Compare two flat files with multiple columns

Category: sql server ssis

Question

ZBGmail on Mon, 02 Apr 2018 14:41:05


I want to compare two flat files (Day-1, Day-2) , pipe delimited with approximately 80 columns. I will have one column called accountId which will be unique.

For e.g.

Day-1 file has

AccountId|Fname|Lname|Address|City|State|Zip|Phone

1000|John|Doe|22 East Ave|Austin|TX|99088|223-445-6789

1001|Jane|Doe|22 East Ave|Austin|TX|99088|223-445-6789

1002|Mary|Doe|22 East Ave|Austin|TX|99088|223-445-6789

Day-2 file has

AccountId|Fname|Lname|Address|City|State|Zip|Phone

1000|John|Doe|24 East Ave|San Antonio|TX|68088|225-445-6789

1001|Jane|Doe|22 East Ave|Austin|TX|99088|225-445-6789

1003|Martin|Smith|44 Tulsa Ave|Dallas|TX|77898|112-445-6791


Here is what I would like output of the comparison 

1)File A with all new entries in Day-2 and not in Day-1. (will have a row for accountid 1003)
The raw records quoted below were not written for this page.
-- ==== Sys2Proof/Tests/Slice0.lean ====
section
/-! SUPPORT. Tests of the model on words and states written out from the spec: the well-formedness check, the decoding of every
instruction, one or two steps per instruction from 95_test_vectors.md, and a witness for every statement that has hypotheses. -/

open Sys2Proof Sys2Proof.Machine

namespace Sys2Proof.Tests

/-! ## Well-formedness: each check refuses an ill-formed term -/

theorem test_wellFormed_rep : Instr.wellFormed (.rep 0x2A#8) = false ∧ Instr.wellFormed (.rep 0x70#8) = true := by decide
theorem test_wellFormed_repz : Instr.wellFormed (.repz 0x78#8) = false ∧ Instr.wellFormed (.repz 0x77#8) = true := by decide
theorem test_wellFormed_repnz : Instr.wellFormed (.repnz 0x6F#8) = false ∧ Instr.wellFormed (.repnz 0x76#8) = true := by decide

/-! ## Decoding: one word per instruction, its opcode byte from opcode_table.json, its operands from 30_encoding.md R91 to R97 -/

theorem test_decode_hlt : decode [0x01#8] = .ok (.hlt, []) := by decide
theorem test_decode_wait : decode [0x02#8] = .ok (.wait, []) := by decide
theorem test_decode_int : decode [0x03#8, 0x21#8] = .ok (.int 0x21#8, []) := by decide
theorem test_decode_iret : decode [0x04#8] = .ok (.iret, []) := by decide
theorem test_decode_clc : decode [0x05#8] = .ok (.clc, []) := by decide
theorem test_decode_stc : decode [0x06#8] = .ok (.stc, []) := by decide
theorem test_decode_cli : decode [0x07#8] = .ok (.cli, []) := by decide
theorem test_decode_sti : decode [0x08#8] = .ok (.sti, []) := by decide
theorem test_decode_cld : decode [0x09#8] = .ok (.cld, []) := by decide
theorem test_decode_std : decode [0x0A#8] = .ok (.std, []) := by decide
theorem test_decode_movRR : decode [0x10#8, 0x35#8] = .ok (.movRR .dx .di, []) := by decide
theorem test_decode_movRI : decode [0x11#8, 0x60#8, 0x34#8, 0x12#8] = .ok (.movRI .bp 0x1234#16, []) := by decide
theorem test_decode_movRA : decode [0x12#8, 0x10#8, 0xCD#8, 0xAB#8] = .ok (.movRA .bx 0xABCD#16, []) := by decide
theorem test_decode_movAR : decode [0x13#8, 0x10#8, 0xCD#8, 0xAB#8] = .ok (.movAR .bx 0xABCD#16, []) := by decide
theorem test_decode_movRX : decode [0x14#8, 0x57#8, 0xFE#8, 0xFF#8] = .ok (.movRX .di .sp 0xFFFE#16, []) := by decide
theorem test_decode_movXR : decode [0x15#8, 0x57#8, 0xFE#8, 0xFF#8] = .ok (.movXR .di .sp 0xFFFE#16, []) := by decide
theorem test_decode_movSR : decode [0x16#8, 0x26#8] = .ok (.movSR .ss .bp, []) := by decide
theorem test_decode_movRS : decode [0x17#8, 0x51#8] = .ok (.movRS .di .ds, []) := by decide
theorem test_decode_lea : decode [0x18#8, 0x57#8, 0xFE#8, 0xFF#8] = .ok (.lea .di .sp 0xFFFE#16, []) := by decide
theorem test_decode_ldsA : decode [0x19#8, 0x10#8, 0xCD#8, 0xAB#8] = .ok (.ldsA .bx 0xABCD#16, []) := by decide
theorem test_decode_ldsX : decode [0x1A#8, 0x57#8, 0xFE#8, 0xFF#8] = .ok (.ldsX .di .sp 0xFFFE#16, []) := by decide
theorem test_decode_lesA : decode [0x1B#8, 0x10#8, 0xCD#8, 0xAB#8] = .ok (.lesA .bx 0xABCD#16, []) := by decide
theorem test_decode_lesX : decode [0x1C#8, 0x57#8, 0xFE#8, 0xFF#8] = .ok (.lesX .di .sp 0xFFFE#16, []) := by decide
theorem test_decode_addRR : decode [0x20#8, 0x35#8] = .ok (.addRR .dx .di, []) := by decide
theorem test_decode_addRI : decode [0x21#8, 0x60#8, 0x34#8, 0x12#8] = .ok (.addRI .bp 0x1234#16, []) := by decide
theorem test_decode_adcRR : decode [0x22#8, 0x35#8] = .ok (.adcRR .dx .di, []) := by decide
theorem test_decode_adcRI : decode [0x23#8, 0x60#8, 0x34#8, 0x12#8] = .ok (.adcRI .bp 0x1234#16, []) := by decide
theorem test_decode_subRR : decode [0x24#8, 0x35#8] = .ok (.subRR .dx .di, []) := by decide
theorem test_decode_subRI : decode [0x25#8, 0x60#8, 0x34#8, 0x12#8] = .ok (.subRI .bp 0x1234#16, []) := by decide
theorem test_decode_sbcRR : decode [0x26#8, 0x35#8] = .ok (.sbcRR .dx .di, []) := by decide
theorem test_decode_sbcRI : decode [0x27#8, 0x60#8, 0x34#8, 0x12#8] = .ok (.sbcRI .bp 0x1234#16, []) := by decide
theorem test_decode_cmpRR : decode [0x28#8, 0x35#8] = .ok (.cmpRR .dx .di, []) := by decide
theorem test_decode_cmpRI : decode [0x29#8, 0x60#8, 0x34#8, 0x12#8] = .ok (.cmpRI .bp 0x1234#16, []) := by decide
theorem test_decode_incR : decode [0x2A#8, 0x40#8] = .ok (.incR .si, []) := by decide
theorem test_decode_decR : decode [0x2B#8, 0x40#8] = .ok (.decR .si, []) := by decide
theorem test_decode_negR : decode [0x2C#8, 0x40#8] = .ok (.negR .si, []) := by decide
theorem test_decode_divR : decode [0x2D#8, 0x40#8] = .ok (.divR .si, []) := by decide
theorem test_decode_andRR : decode [0x30#8, 0x35#8] = .ok (.andRR .dx .di, []) := by decide
theorem test_decode_andRI : decode [0x31#8, 0x60#8, 0x34#8, 0x12#8] = .ok (.andRI .bp 0x1234#16, []) := by decide
theorem test_decode_orRR : decode [0x32#8, 0x35#8] = .ok (.orRR .dx .di, []) := by decide
theorem test_decode_orRI : decode [0x33#8, 0x60#8, 0x34#8, 0x12#8] = .ok (.orRI .bp 0x1234#16, []) := by decide
theorem test_decode_xorRR : decode [0x34#8, 0x35#8] = .ok (.xorRR .dx .di, []) := by decide
theorem test_decode_xorRI : decode [0x35#8, 0x60#8, 0x34#8, 0x12#8] = .ok (.xorRI .bp 0x1234#16, []) := by decide
theorem test_decode_testRR : decode [0x36#8, 0x35#8] = .ok (.testRR .dx .di, []) := by decide
theorem test_decode_testRI : decode [0x37#8, 0x60#8, 0x34#8, 0x12#8] = .ok (.testRI .bp 0x1234#16, []) := by decide
theorem test_decode_notR : decode [0x38#8, 0x40#8] = .ok (.notR .si, []) := by decide
theorem test_decode_jmpA : decode [0x40#8, 0x20#8, 0x03#8] = .ok (.jmpA 0x0320#16, []) := by decide
theorem test_decode_jmpR : decode [0x41#8, 0x40#8] = .ok (.jmpR .si, []) := by decide
theorem test_decode_jmpS : decode [0x42#8, 0xF0#8] = .ok (.jmpS 0xF0#8, []) := by decide
theorem test_decode_callA : decode [0x43#8, 0x20#8, 0x03#8] = .ok (.callA 0x0320#16, []) := by decide
theorem test_decode_callR : decode [0x44#8, 0x40#8] = .ok (.callR .si, []) := by decide
theorem test_decode_callF : decode [0x45#8, 0x10#8, 0x00#8, 0x00#8, 0x20#8] = .ok (.callF 0x0010#16 0x2000#16, []) := by decide
theorem test_decode_ret : decode [0x46#8] = .ok (.ret, []) := by decide
theorem test_decode_retI : decode [0x47#8, 0x06#8, 0x00#8] = .ok (.retI 0x0006#16, []) := by decide
theorem test_decode_retF : decode [0x48#8] = .ok (.retF, []) := by decide
theorem test_decode_loop : decode [0x49#8, 0xF0#8] = .ok (.loop 0xF0#8, []) := by decide
theorem test_decode_loopz : decode [0x4A#8, 0xF0#8] = .ok (.loopz 0xF0#8, []) := by decide
theorem test_decode_loopnz : decode [0x4B#8, 0xF0#8] = .ok (.loopnz 0xF0#8, []) := by decide
theorem test_decode_jo : decode [0x50#8, 0xF0#8] = .ok (.jo 0xF0#8, []) := by decide
theorem test_decode_jno : decode [0x51#8, 0xF0#8] = .ok (.jno 0xF0#8, []) := by decide
theorem test_decode_jc : decode [0x52#8, 0xF0#8] = .ok (.jc 0xF0#8, []) := by decide
theorem test_decode_jnc : decode [0x53#8, 0xF0#8] = .ok (.jnc 0xF0#8, []) := by decide
theorem test_decode_jz : decode [0x54#8, 0xF0#8] = .ok (.jz 0xF0#8, []) := by decide
theorem test_decode_jnz : decode [0x55#8, 0xF0#8] = .ok (.jnz 0xF0#8, []) := by decide
theorem test_decode_jbe : decode [0x56#8, 0xF0#8] = .ok (.jbe 0xF0#8, []) := by decide
theorem test_decode_ja : decode [0x57#8, 0xF0#8] = .ok (.ja 0xF0#8, []) := by decide
theorem test_decode_js : decode [0x58#8, 0xF0#8] = .ok (.js 0xF0#8, []) := by decide
theorem test_decode_jns : decode [0x59#8, 0xF0#8] = .ok (.jns 0xF0#8, []) := by decide
theorem test_decode_jp : decode [0x5A#8, 0xF0#8] = .ok (.jp 0xF0#8, []) := by decide
theorem test_decode_jnp : decode [0x5B#8, 0xF0#8] = .ok (.jnp 0xF0#8, []) := by decide
theorem test_decode_jl : decode [0x5C#8, 0xF0#8] = .ok (.jl 0xF0#8, []) := by decide
theorem test_decode_jge : decode [0x5D#8, 0xF0#8] = .ok (.jge 0xF0#8, []) := by decide
theorem test_decode_jle : decode [0x5E#8, 0xF0#8] = .ok (.jle 0xF0#8, []) := by decide
theorem test_decode_jg : decode [0x5F#8, 0xF0#8] = .ok (.jg 0xF0#8, []) := by decide
theorem test_decode_push : decode [0x60#8, 0x40#8] = .ok (.push .si, []) := by decide
theorem test_decode_pop : decode [0x61#8, 0x40#8] = .ok (.pop .si, []) := by decide
theorem test_decode_pusha : decode [0x62#8] = .ok (.pusha, []) := by decide
theorem test_decode_popa : decode [0x63#8] = .ok (.popa, []) := by decide
theorem test_decode_enter : decode [0x64#8, 0x10#8, 0x01#8, 0x03#8] = .ok (.enter 0x0110#16 0x03#8, []) := by decide
theorem test_decode_leave : decode [0x65#8] = .ok (.leave, []) := by decide
theorem test_decode_movsb : decode [0x70#8] = .ok (.movsb, []) := by decide
theorem test_decode_movsw : decode [0x71#8] = .ok (.movsw, []) := by decide
theorem test_decode_stosb : decode [0x72#8] = .ok (.stosb, []) := by decide
theorem test_decode_stosw : decode [0x73#8] = .ok (.stosw, []) := by decide
theorem test_decode_lodsb : decode [0x74#8] = .ok (.lodsb, []) := by decide
theorem test_decode_lodsw : decode [0x75#8] = .ok (.lodsw, []) := by decide
theorem test_decode_cmpsb : decode [0x76#8] = .ok (.cmpsb, []) := by decide
theorem test_decode_cmpsw : decode [0x77#8] = .ok (.cmpsw, []) := by decide
theorem test_decode_rep : decode [0x78#8, 0x73#8] = .ok (.rep 0x73#8, []) := by decide
theorem test_decode_repz : decode [0x79#8, 0x73#8] = .ok (.repz 0x73#8, []) := by decide
theorem test_decode_repnz : decode [0x7A#8, 0x73#8] = .ok (.repnz 0x73#8, []) := by decide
2)File B with all entries that are missing in Day-2 but were there on Day-1 (will have a row for accountid 1002)

3)File C -this is the tricky one-. This file will have one row per every change in record per accountid that it finds in Day-2 compared to Day-1. 

AccountId|Indicator|NewValue

1000|Addr|24 East Ave

1000|C|San Antonio

1000|Z|68088

1000|P||225-445-6789

1001|P||225-445-6789

*File c shows that there were 4 changes in accountid 1000 and 1 change in accountid 1001. Each change is reflected on a new row with some indicator(like P for a phone number change)

Thanks in advance. 


Replies

ArthurZ on Mon, 02 Apr 2018 14:47:30


Hi ZBGmail,

I would proceed as follows:

  1. dump the both files into a staging table (each)
  2. Run whatever SQL necessary to grab the diffs 1 to 3

Ashish Kumar Tiwari on Mon, 02 Apr 2018 18:48:25


Hi ZBGmail,

As suggested by Aurthur, do this in SQL. It would be lot easier and flexible to do that way. However, if you must do this in SSIS, then you can do it as mentioned below (Sample DFT logic shown in attached picture with all component configurations):

1- Create two flat file source, one for each source file i.e. Day-1, Day-2.

2- Go to advance editor, set IsSorted property of both sources to true and SortKeyPosition of AccountID to 1.

3- Drag and drop "Merge Join" component, select JOIN TYPE = "Full Outer Join" from the drop down on top.

4- Check "Join Key" check box against AccountId and check the front check box for all the columns in both sources.

5- Use a "Conditional Split" component to separate outputs for FileA, FileB and FileC. Expression given in the attached picture.

6- For each column that you want to check for difference for FileC, use a derived column as shown in picture.

7- Finally, merge the outputs and filter out unwanted rows.

8- Direct your output to file destination.


HTH,
Cheers!!
Ashish
Please mark it as Answered if it answered your question or mark it as Helpful if it helped you solve your problem.


Visakh16 on Mon, 02 Apr 2018 20:05:34


Once you get all file datas on  staging tables, then all you would require would MERGE statement logic to compare between them based on account id and get differences. Then you can insert them to any table you want and take appropriate actions like notification etc

ZBGmail on Tue, 03 Apr 2018 13:39:48


Thank you so much Ashish.. Really appreciate you taking so much time to explain the process. 

ZBGmail on Tue, 03 Apr 2018 13:40:53


Thank you Arthur for your response. I will give it a try.

ZBGmail on Tue, 03 Apr 2018 13:41:29


Thank you Visakh.

Ashish Kumar Tiwari on Tue, 03 Apr 2018 18:43:49


You're welcome. Please mark it as answer if it solved your problem.